■ Required action: Among the lines of data below, reproduce only those from the one with "(s.setCore k x).free = s.free := rfl" through the one with "(s.setCluster k x).disp = s.disp := rfl", exactly as they stand, both ends included.

(Dataset entries)
/-! Parts of the package. -/

@[simp] theorem setCore_core (s : State) (k : Nat) (x : Core) : (s.setCore k x).core k = x := by simp [State.core, State.setCore]
theorem setCore_core_ne (s : State) {j k : Nat} (h : j ≠ k) (x : Core) : (s.setCore k x).core j = s.core j := by
  simp [State.core, State.setCore, look_put_ne h]
@[simp] theorem setCore_setCore (s : State) (k : Nat) (x y : Core) : (s.setCore k x).setCore k y = s.setCore k y := by simp [State.setCore]
@[simp] theorem setCluster_cluster (s : State) (k : Nat) (x : Cluster) : (s.setCluster k x).cluster k = x := by simp [State.cluster, State.setCluster]
theorem setCluster_cluster_ne (s : State) {j k : Nat} (h : j ≠ k) (x : Cluster) : (s.setCluster k x).cluster j = s.cluster j := by
  simp [State.cluster, State.setCluster, look_put_ne h]
@[simp] theorem setCluster_setCluster (s : State) (k : Nat) (x y : Cluster) : (s.setCluster k x).setCluster k y = s.setCluster k y := by simp [State.setCluster]
@[simp] theorem setDie_die (s : State) (k : Nat) (x : Die) : (s.setDie k x).die k = x := by simp [State.die, State.setDie]
theorem setDie_die_ne (s : State) {j k : Nat} (h : j ≠ k) (x : Die) : (s.setDie k x).die j = s.die j := by
  simp [State.die, State.setDie, look_put_ne h]
@[simp] theorem setDie_setDie (s : State) (k : Nat) (x y : Die) : (s.setDie k x).setDie k y = s.setDie k y := by simp [State.setDie]
@[simp] theorem setSlice_slice (s : State) (k : Nat) (x : Slice) : (s.setSlice k x).slice k = x := by simp [State.slice, State.setSlice]
theorem setSlice_slice_ne (s : State) {j k : Nat} (h : j ≠ k) (x : Slice) : (s.setSlice k x).slice j = s.slice j := by
  simp [State.slice, State.setSlice, look_put_ne h]
@[simp] theorem setSlice_setSlice (s : State) (k : Nat) (x y : Slice) : (s.setSlice k x).setSlice k y = s.setSlice k y := by simp [State.setSlice]
@[simp] theorem setStack_stack (s : State) (k : Nat) (x : Stack) : (s.setStack k x).stack k = x := by simp [State.stack, State.setStack]
theorem setStack_stack_ne (s : State) {j k : Nat} (h : j ≠ k) (x : Stack) : (s.setStack k x).stack j = s.stack j := by
  simp [State.stack, State.setStack, look_put_ne h]
@[simp] theorem setStack_setStack (s : State) (k : Nat) (x y : Stack) : (s.setStack k x).setStack k y = s.setStack k y := by simp [State.setStack]

/-! Updates of the state. -/

@[simp] theorem setWarp_cores (s : State) (x : Warp) : (s.setWarp x).cores = s.cores := rfl
@[simp] theorem setWarp_clusters (s : State) (x : Warp) : (s.setWarp x).clusters = s.clusters := rfl
@[simp] theorem setWarp_dies (s : State) (x : Warp) : (s.setWarp x).dies = s.dies := rfl
@[simp] theorem setWarp_slices (s : State) (x : Warp) : (s.setWarp x).slices = s.slices := rfl
@[simp] theorem setWarp_hbm (s : State) (x : Warp) : (s.setWarp x).hbm = s.hbm := rfl
@[simp] theorem setWarp_mesh (s : State) (x : Warp) : (s.setWarp x).mesh = s.mesh := rfl
@[simp] theorem setWarp_links (s : State) (x : Warp) : (s.setWarp x).links = s.links := rfl
@[simp] theorem setWarp_mem (s : State) (x : Warp) : (s.setWarp x).mem = s.mem := rfl
@[simp] theorem setWarp_disp (s : State) (x : Warp) : (s.setWarp x).disp = s.disp := rfl
@[simp] theorem setWarp_chans (s : State) (x : Warp) : (s.setWarp x).chans = s.chans := rfl
@[simp] theorem setWarp_quarries (s : State) (x : Warp) : (s.setWarp x).quarries = s.quarries := rfl
@[simp] theorem setWarp_ctxs (s : State) (x : Warp) : (s.setWarp x).ctxs = s.ctxs := rfl
@[simp] theorem setWarp_regs (s : State) (x : Warp) : (s.setWarp x).regs = s.regs := rfl
@[simp] theorem setWarp_env (s : State) (x : Warp) : (s.setWarp x).env = s.env := rfl
@[simp] theorem setWarp_out (s : State) (x : Warp) : (s.setWarp x).out = s.out := rfl
@[simp] theorem setWarp_issue (s : State) (x : Warp) : (s.setWarp x).issue = s.issue := rfl
@[simp] theorem setWarp_paused (s : State) (x : Warp) : (s.setWarp x).paused = s.paused := rfl
@[simp] theorem setWarp_agenda (s : State) (x : Warp) : (s.setWarp x).agenda = s.agenda := rfl
@[simp] theorem setWarp_pace (s : State) (x : Warp) : (s.setWarp x).pace = s.pace := rfl
@[simp] theorem setWarp_now (s : State) (x : Warp) : (s.setWarp x).now = s.now := rfl
@[simp] theorem setWarp_nextId (s : State) (x : Warp) : (s.setWarp x).nextId = s.nextId := rfl
@[simp] theorem setWarp_free (s : State) (x : Warp) : (s.setWarp x).free = s.free := rfl
@[simp] theorem setWarp_bad (s : State) (x : Warp) : (s.setWarp x).bad = s.bad := rfl
@[simp] theorem setWarp_unready (s : State) (x : Warp) : (s.setWarp x).unready = s.unready := rfl

@[simp] theorem modWarp_cores (s : State) (u : Nat) (f : Warp → Warp) : (s.modWarp u f).cores = s.cores := rfl
@[simp] theorem modWarp_clusters (s : State) (u : Nat) (f : Warp → Warp) : (s.modWarp u f).clusters = s.clusters := rfl
@[simp] theorem modWarp_dies (s : State) (u : Nat) (f : Warp → Warp) : (s.modWarp u f).dies = s.dies := rfl
@[simp] theorem modWarp_slices (s : State) (u : Nat) (f : Warp → Warp) : (s.modWarp u f).slices = s.slices := rfl
@[simp] theorem modWarp_hbm (s : State) (u : Nat) (f : Warp → Warp) : (s.modWarp u f).hbm = s.hbm := rfl
@[simp] theorem modWarp_mesh (s : State) (u : Nat) (f : Warp → Warp) : (s.modWarp u f).mesh = s.mesh := rfl
@[simp] theorem modWarp_links (s : State) (u : Nat) (f : Warp → Warp) : (s.modWarp u f).links = s.links := rfl
@[simp] theorem modWarp_mem (s : State) (u : Nat) (f : Warp → Warp) : (s.modWarp u f).mem = s.mem := rfl
@[simp] theorem modWarp_disp (s : State) (u : Nat) (f : Warp → Warp) : (s.modWarp u f).disp = s.disp := rfl
@[simp] theorem modWarp_chans (s : State) (u : Nat) (f : Warp → Warp) : (s.modWarp u f).chans = s.chans := rfl
@[simp] theorem modWarp_quarries (s : State) (u : Nat) (f : Warp → Warp) : (s.modWarp u f).quarries = s.quarries := rfl
@[simp] theorem modWarp_ctxs (s : State) (u : Nat) (f : Warp → Warp) : (s.modWarp u f).ctxs = s.ctxs := rfl
@[simp] theorem modWarp_regs (s : State) (u : Nat) (f : Warp → Warp) : (s.modWarp u f).regs = s.regs := rfl
@[simp] theorem modWarp_env (s : State) (u : Nat) (f : Warp → Warp) : (s.modWarp u f).env = s.env := rfl
@[simp] theorem modWarp_out (s : State) (u : Nat) (f : Warp → Warp) : (s.modWarp u f).out = s.out := rfl
@[simp] theorem modWarp_issue (s : State) (u : Nat) (f : Warp → Warp) : (s.modWarp u f).issue = s.issue := rfl
@[simp] theorem modWarp_paused (s : State) (u : Nat) (f : Warp → Warp) : (s.modWarp u f).paused = s.paused := rfl
@[simp] theorem modWarp_agenda (s : State) (u : Nat) (f : Warp → Warp) : (s.modWarp u f).agenda = s.agenda := rfl
@[simp] theorem modWarp_pace (s : State) (u : Nat) (f : Warp → Warp) : (s.modWarp u f).pace = s.pace := rfl
@[simp] theorem modWarp_now (s : State) (u : Nat) (f : Warp → Warp) : (s.modWarp u f).now = s.now := rfl
@[simp] theorem modWarp_nextId (s : State) (u : Nat) (f : Warp → Warp) : (s.modWarp u f).nextId = s.nextId := rfl
@[simp] theorem modWarp_free (s : State) (u : Nat) (f : Warp → Warp) : (s.modWarp u f).free = s.free := rfl
@[simp] theorem modWarp_bad (s : State) (u : Nat) (f : Warp → Warp) : (s.modWarp u f).bad = s.bad := rfl
@[simp] theorem modWarp_unready (s : State) (u : Nat) (f : Warp → Warp) : (s.modWarp u f).unready = s.unready := rfl

@[simp] theorem setCore_warps (s : State) (k : Nat) (x : Core) : (s.setCore k x).warps = s.warps := rfl
@[simp] theorem setCore_clusters (s : State) (k : Nat) (x : Core) : (s.setCore k x).clusters = s.clusters := rfl
@[simp] theorem setCore_dies (s : State) (k : Nat) (x : Core) : (s.setCore k x).dies = s.dies := rfl
@[simp] theorem setCore_slices (s : State) (k : Nat) (x : Core) : (s.setCore k x).slices = s.slices := rfl
@[simp] theorem setCore_hbm (s : State) (k : Nat) (x : Core) : (s.setCore k x).hbm = s.hbm := rfl
@[simp] theorem setCore_mesh (s : State) (k : Nat) (x : Core) : (s.setCore k x).mesh = s.mesh := rfl
@[simp] theorem setCore_links (s : State) (k : Nat) (x : Core) : (s.setCore k x).links = s.links := rfl
@[simp] theorem setCore_mem (s : State) (k : Nat) (x : Core) : (s.setCore k x).mem = s.mem := rfl
@[simp] theorem setCore_disp (s : State) (k : Nat) (x : Core) : (s.setCore k x).disp = s.disp := rfl
@[simp] theorem setCore_chans (s : State) (k : Nat) (x : Core) : (s.setCore k x).chans = s.chans := rfl
@[simp] theorem setCore_quarries (s : State) (k : Nat) (x : Core) : (s.setCore k x).quarries = s.quarries := rfl
@[simp] theorem setCore_ctxs (s : State) (k : Nat) (x : Core) : (s.setCore k x).ctxs = s.ctxs := rfl
@[simp] theorem setCore_regs (s : State) (k : Nat) (x : Core) : (s.setCore k x).regs = s.regs := rfl
@[simp] theorem setCore_env (s : State) (k : Nat) (x : Core) : (s.setCore k x).env = s.env := rfl
@[simp] theorem setCore_out (s : State) (k : Nat) (x : Core) : (s.setCore k x).out = s.out := rfl
@[simp] theorem setCore_issue (s : State) (k : Nat) (x : Core) : (s.setCore k x).issue = s.issue := rfl
@[simp] theorem setCore_paused (s : State) (k : Nat) (x : Core) : (s.setCore k x).paused = s.paused := rfl
@[simp] theorem setCore_agenda (s : State) (k : Nat) (x : Core) : (s.setCore k x).agenda = s.agenda := rfl
@[simp] theorem setCore_pace (s : State) (k : Nat) (x : Core) : (s.setCore k x).pace = s.pace := rfl
@[simp] theorem setCore_now (s : State) (k : Nat) (x : Core) : (s.setCore k x).now = s.now := rfl
@[simp] theorem setCore_nextId (s : State) (k : Nat) (x : Core) : (s.setCore k x).nextId = s.nextId := rfl
@[simp] theorem setCore_free (s : State) (k : Nat) (x : Core) : (s.setCore k x).free = s.free := rfl
@[simp] theorem setCore_bad (s : State) (k : Nat) (x : Core) : (s.setCore k x).bad = s.bad := rfl
@[simp] theorem setCore_unready (s : State) (k : Nat) (x : Core) : (s.setCore k x).unready = s.unready := rfl

@[simp] theorem setCluster_warps (s : State) (k : Nat) (x : Cluster) : (s.setCluster k x).warps = s.warps := rfl
@[simp] theorem setCluster_cores (s : State) (k : Nat) (x : Cluster) : (s.setCluster k x).cores = s.cores := rfl
@[simp] theorem setCluster_dies (s : State) (k : Nat) (x : Cluster) : (s.setCluster k x).dies = s.dies := rfl
@[simp] theorem setCluster_slices (s : State) (k : Nat) (x : Cluster) : (s.setCluster k x).slices = s.slices := rfl
@[simp] theorem setCluster_hbm (s : State) (k : Nat) (x : Cluster) : (s.setCluster k x).hbm = s.hbm := rfl
@[simp] theorem setCluster_mesh (s : State) (k : Nat) (x : Cluster) : (s.setCluster k x).mesh = s.mesh := rfl
@[simp] theorem setCluster_links (s : State) (k : Nat) (x : Cluster) : (s.setCluster k x).links = s.links := rfl
@[simp] theorem setCluster_mem (s : State) (k : Nat) (x : Cluster) : (s.setCluster k x).mem = s.mem := rfl
@[simp] theorem setCluster_disp (s : State) (k : Nat) (x : Cluster) : (s.setCluster k x).disp = s.disp := rfl
@[simp] theorem setCluster_chans (s : State) (k : Nat) (x : Cluster) : (s.setCluster k x).chans = s.chans := rfl
@[simp] theorem setCluster_quarries (s : State) (k : Nat) (x : Cluster) : (s.setCluster k x).quarries = s.quarries := rfl
@[simp] theorem setCluster_ctxs (s : State) (k : Nat) (x : Cluster) : (s.setCluster k x).ctxs = s.ctxs := rfl
@[simp] theorem setCluster_regs (s : State) (k : Nat) (x : Cluster) : (s.setCluster k x).regs = s.regs := rfl
@[simp] theorem setCluster_env (s : State) (k : Nat) (x : Cluster) : (s.setCluster k x).env = s.env := rfl
@[simp] theorem setCluster_out (s : State) (k : Nat) (x : Cluster) : (s.setCluster k x).out = s.out := rfl
@[simp] theorem setCluster_issue (s : State) (k : Nat) (x : Cluster) : (s.setCluster k x).issue = s.issue := rfl
@[simp] theorem setCluster_paused (s : State) (k : Nat) (x : Cluster) : (s.setCluster k x).paused = s.paused := rfl
@[simp] theorem setCluster_agenda (s : State) (k : Nat) (x : Cluster) : (s.setCluster k x).agenda = s.agenda := rfl
@[simp] theorem setCluster_pace (s : State) (k : Nat) (x : Cluster) : (s.setCluster k x).pace = s.pace := rfl
@[simp] theorem setCluster_now (s : State) (k : Nat) (x : Cluster) : (s.setCluster k x).now = s.now := rfl
@[simp] theorem setCluster_nextId (s : State) (k : Nat) (x : Cluster) : (s.setCluster k x).nextId = s.nextId := rfl
@[simp] theorem setCluster_free (s : State) (k : Nat) (x : Cluster) : (s.setCluster k x).free = s.free := rfl
@[simp] theorem setCluster_bad (s : State) (k : Nat) (x : Cluster) : (s.setCluster k x).bad = s.bad := rfl
@[simp] theorem setCluster_unready (s : State) (k : Nat) (x : Cluster) : (s.setCluster k x).unready = s.unready := rfl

■ Written solution:
@[simp] theorem setCore_free (s : State) (k : Nat) (x : Core) : (s.setCore k x).free = s.free := rfl
@[simp] theorem setCore_bad (s : State) (k : Nat) (x : Core) : (s.setCore k x).bad = s.bad := rfl
@[simp] theorem setCore_unready (s : State) (k : Nat) (x : Core) : (s.setCore k x).unready = s.unready := rfl

@[simp] theorem setCluster_warps (s : State) (k : Nat) (x : Cluster) : (s.setCluster k x).warps = s.warps := rfl
@[simp] theorem setCluster_cores (s : State) (k : Nat) (x : Cluster) : (s.setCluster k x).cores = s.cores := rfl
@[simp] theorem setCluster_dies (s : State) (k : Nat) (x : Cluster) : (s.setCluster k x).dies = s.dies := rfl
@[simp] theorem setCluster_slices (s : State) (k : Nat) (x : Cluster) : (s.setCluster k x).slices = s.slices := rfl
@[simp] theorem setCluster_hbm (s : State) (k : Nat) (x : Cluster) : (s.setCluster k x).hbm = s.hbm := rfl
@[simp] theorem setCluster_mesh (s : State) (k : Nat) (x : Cluster) : (s.setCluster k x).mesh = s.mesh := rfl
@[simp] theorem setCluster_links (s : State) (k : Nat) (x : Cluster) : (s.setCluster k x).links = s.links := rfl
@[simp] theorem setCluster_mem (s : State) (k : Nat) (x : Cluster) : (s.setCluster k x).mem = s.mem := rfl
@[simp] theorem setCluster_disp (s : State) (k : Nat) (x : Cluster) : (s.setCluster k x).disp = s.disp := rfl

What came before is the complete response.